Try it:
From the records below, please repeat exactly the line that has "(ho : ∀ (s t : State) (a", the line that has "repeat' (first | with_reducible exact h | dsimp", and every line between them, and nothing else.

Data shown:
theorem evalCranes_moves {s0 : State} (s : State) {t : State} (h : Moves s0 t) (always a b : Bool) :
    Moves s0 (evalCranes s t always a b) := by
  unfold evalCranes
  dsimp only
  repeat' (first | with_reducible exact h | with_reducible apply State.evalWaiting_moves | split)

theorem finish_moves {s0 : State} (s : State) {t : State} (h : Moves s0 t) : Moves s0 (finish s t) :=
  State.pump_moves (evalCranes_moves s h _ _ _)

theorem answer_moves {α : Type} {p : Port} {k : Kind} {args : Except Reason α} {owner : α → State → State × Reply}
    (ho : ∀ (s t : State) (a : α), Moves s t → Moves s (owner a t).1) {s t : State} (h : Moves s t) :
    Moves s (answer p k args owner t).1 := by
  unfold answer refuse
  repeat' (first | with_reducible exact h | dsimp only | with_reducible apply ho | split)

theorem conclude_moves {s0 : State} (s : State) (p : Port) (k : Kind) (a : Bool) (r : State × Reply)
    (h : Moves s0 r.1) :
    Moves s0 (conclude s p k a r) := by
  unfold conclude
  dsimp only
  split
  · exact State.pump_moves (State.respond_moves h _ _)
  · exact State.pump_moves (evalCranes_moves s (State.respond_moves h _ _) _ _ _)

theorem served_moves {α : Type} {p : Port} {k : Kind} {read : List Byte → Except Reason α} {args : α}
    {owner : α → State → State × Reply} {a : Bool}
    (ho : ∀ (s t : State) (x : α), Moves s t → Moves s (owner x t).1) (s : State) :
    Moves s (served p k read args owner a s) := by
  unfold served
  repeat' (first | with_reducible exact .refl | with_reducible apply conclude_moves |
      with_reducible apply answer_moves ho |
    exact State.setPort_moves .refl _ _ (.takeItem _) | split)

theorem serve_moves {α : Type} {p : Port} {k : Kind} {read : List Byte → Except Reason α} {args : α}
    {owner : α → State → State × Reply} {a : Bool}
    (ho : ∀ (s t : State) (x : α), Moves s t → Moves s (owner x t).1) {s t : State}
    (e : serve p k read args owner a s = .next t) : Moves s t := by
  cases e
  exact served_moves ho s

theorem whenRunning_moves {s t : State} {f : State → State} (hf : Moves s (f s)) (e : whenRunning s f = .next t) :
    Moves s t := by
  cases e
  unfold eventState
  split
  · exact hf
  · exact .refl

theorem onCrane_moves {s t : State} (h : Moves s t) (p : Port) {f : Crane → State × Reply}
    (hf : ∀ c, Moves s (f c).1) : Moves s (onCrane p t f).1 := by
  unfold onCrane refuse
  split
  · exact hf _
  · exact h

theorem ownRsv_moves {s t : State} (h : Moves s t) (p : Port) (a : Nat × Nat) : Moves s (ownRsv p a t).1 := by
  unfold ownRsv
  split
  · next e =>
    refine onCrane_moves h p (fun c => h.snoc (.rsv t c a.1 a.2 ?_))
    simp_all [okSegment]
  · exact h

theorem ownRel_moves {s t : State} (h : Moves s t) (p : Port) (a : Nat × Nat) : Moves s (ownRel p a t).1 := by
  unfold ownRel
  split
  · next e =>
    refine onCrane_moves h p (fun c => h.snoc (.rel t c a.1 a.2 ?_))
    simp_all [okSegment]
  · exact h

theorem ownFrel_moves {s t : State} (h : Moves s t) (a : Nat × Nat × Nat) : Moves s (ownFrel a t).1 := by
  unfold ownFrel
  split
  · exact h
  · split
    · next e =>
      refine h.snoc (.frel t _ a.2.1 a.2.2 ?_)
      simp_all [okSegment]
    · exact h

theorem ownKeep_moves {s t : State} (h : Moves s t) (p : Port) (code : Nat) : Moves s (ownKeep p code t).1 := by
  unfold ownKeep
  split
  · exact h
  · exact onCrane_moves h p (fun c => State.setKeepalive_moves h _ _ _)

theorem ownStop_moves {s t : State} (h : Moves s t) (n : Nat) :
    Moves s (ownStop n t).1 := by
  unfold ownStop
  repeat' (first | with_reducible exact h | with_reducible apply State.latchTrip_moves | simp only [refuse] |
      dsimp only | split)

theorem ownCreep_moves {s t : State} (h : Moves s t) (v : Bool) (n : Nat) :
    Moves s (ownCreep v n t).1 := by
  unfold ownCreep
  repeat' (first | with_reducible exact h | with_reducible apply State.setCreep_moves | simp only [refuse] |
      dsimp only | split)

theorem State.clrt_moves {s t : State} (h : Moves s t) (c : Crane) :
    Moves s (t.clrt c).1 := by
  unfold State.clrt
  repeat' (first | with_reducible exact h | with_reducible apply State.clearTrip_moves | assumption |
      simp only [refuseDetail] | dsimp only | split)

theorem ownClrt_moves {s t : State} (h : Moves s t) (p : Port) (y : Unit) : Moves s (ownClrt p y t).1 :=
  onCrane_moves h p (fun c => State.clrt_moves h c)

theorem State.leaveOldPlace_moves {s t : State} (h : Moves s t) (b : Nat) (cell : Option Nat) :
    Moves s (t.leaveOldPlace b cell) := by
  unfold State.leaveOldPlace
  repeat' (first | with_reducible exact h | with_reducible apply State.cellTo_moves |
      with_reducible apply State.emptyBay_moves | dsimp only | split)

theorem State.takeNewPlace_moves {s t : State} (h : Moves s t) (b : Nat) (cell : Option Nat) :
    Moves s (t.takeNewPlace b cell) := by
  unfold State.takeNewPlace
  repeat' (first | with_reducible exact h | with_reducible apply State.setCell_moves |
      with_reducible apply State.binTo_moves | dsimp only | split)

theorem State.assign_moves {s t : State} (h : Moves s t) (b : Nat) (cell : Option Nat) :
    Moves s (t.assign b cell) := by
  unfold State.assign
  repeat' (first | with_reducible exact h | with_reducible apply State.setBin_moves |
      with_reducible apply State.leaveOldPlace_moves | with_reducible apply State.takeNewPlace_moves)

theorem ownAssign_moves {s t : State} (h : Moves s t) (a : Nat × Option Nat) :
    Moves s (ownAssign a t).1 := by
  unfold ownAssign
  repeat' (first | with_reducible exact h | with_reducible apply State.assign_moves | simp only [refuse] |
      dsimp only | split)

theorem ownToUnverified_moves {s t : State} (h : Moves s t) (source : CellState) (n : Nat) :
    Moves s (ownToUnverified source n t).1 := by
  unfold ownToUnverified
  repeat' (first | with_reducible exact h | with_reducible apply State.cellTo_moves | simp only [refuse] |
      dsimp only | split)

theorem ownBlock_moves {s t : State} (h : Moves s t) (n : Nat) :
    Moves s (ownBlock n t).1 := by
  unfold ownBlock
  repeat' (first | with_reducible exact h | with_reducible apply State.enterBlocked_moves | simp only [refuse] |
      dsimp only | split)

theorem ownQuar_moves {s t : State} (h : Moves s t) (v : Bool) (b : Nat) :
    Moves s (ownQuar v b t).1 := by
  unfold ownQuar
  repeat' (first | with_reducible exact h | with_reducible apply State.setBin_moves | simp only [refuse] |
      dsimp only | split)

Reply to the task:
    (ho : ∀ (s t : State) (a : α), Moves s t → Moves s (owner a t).1) {s t : State} (h : Moves s t) :
    Moves s (answer p k args owner t).1 := by
  unfold answer refuse
  repeat' (first | with_reducible exact h | dsimp only | with_reducible apply ho | split)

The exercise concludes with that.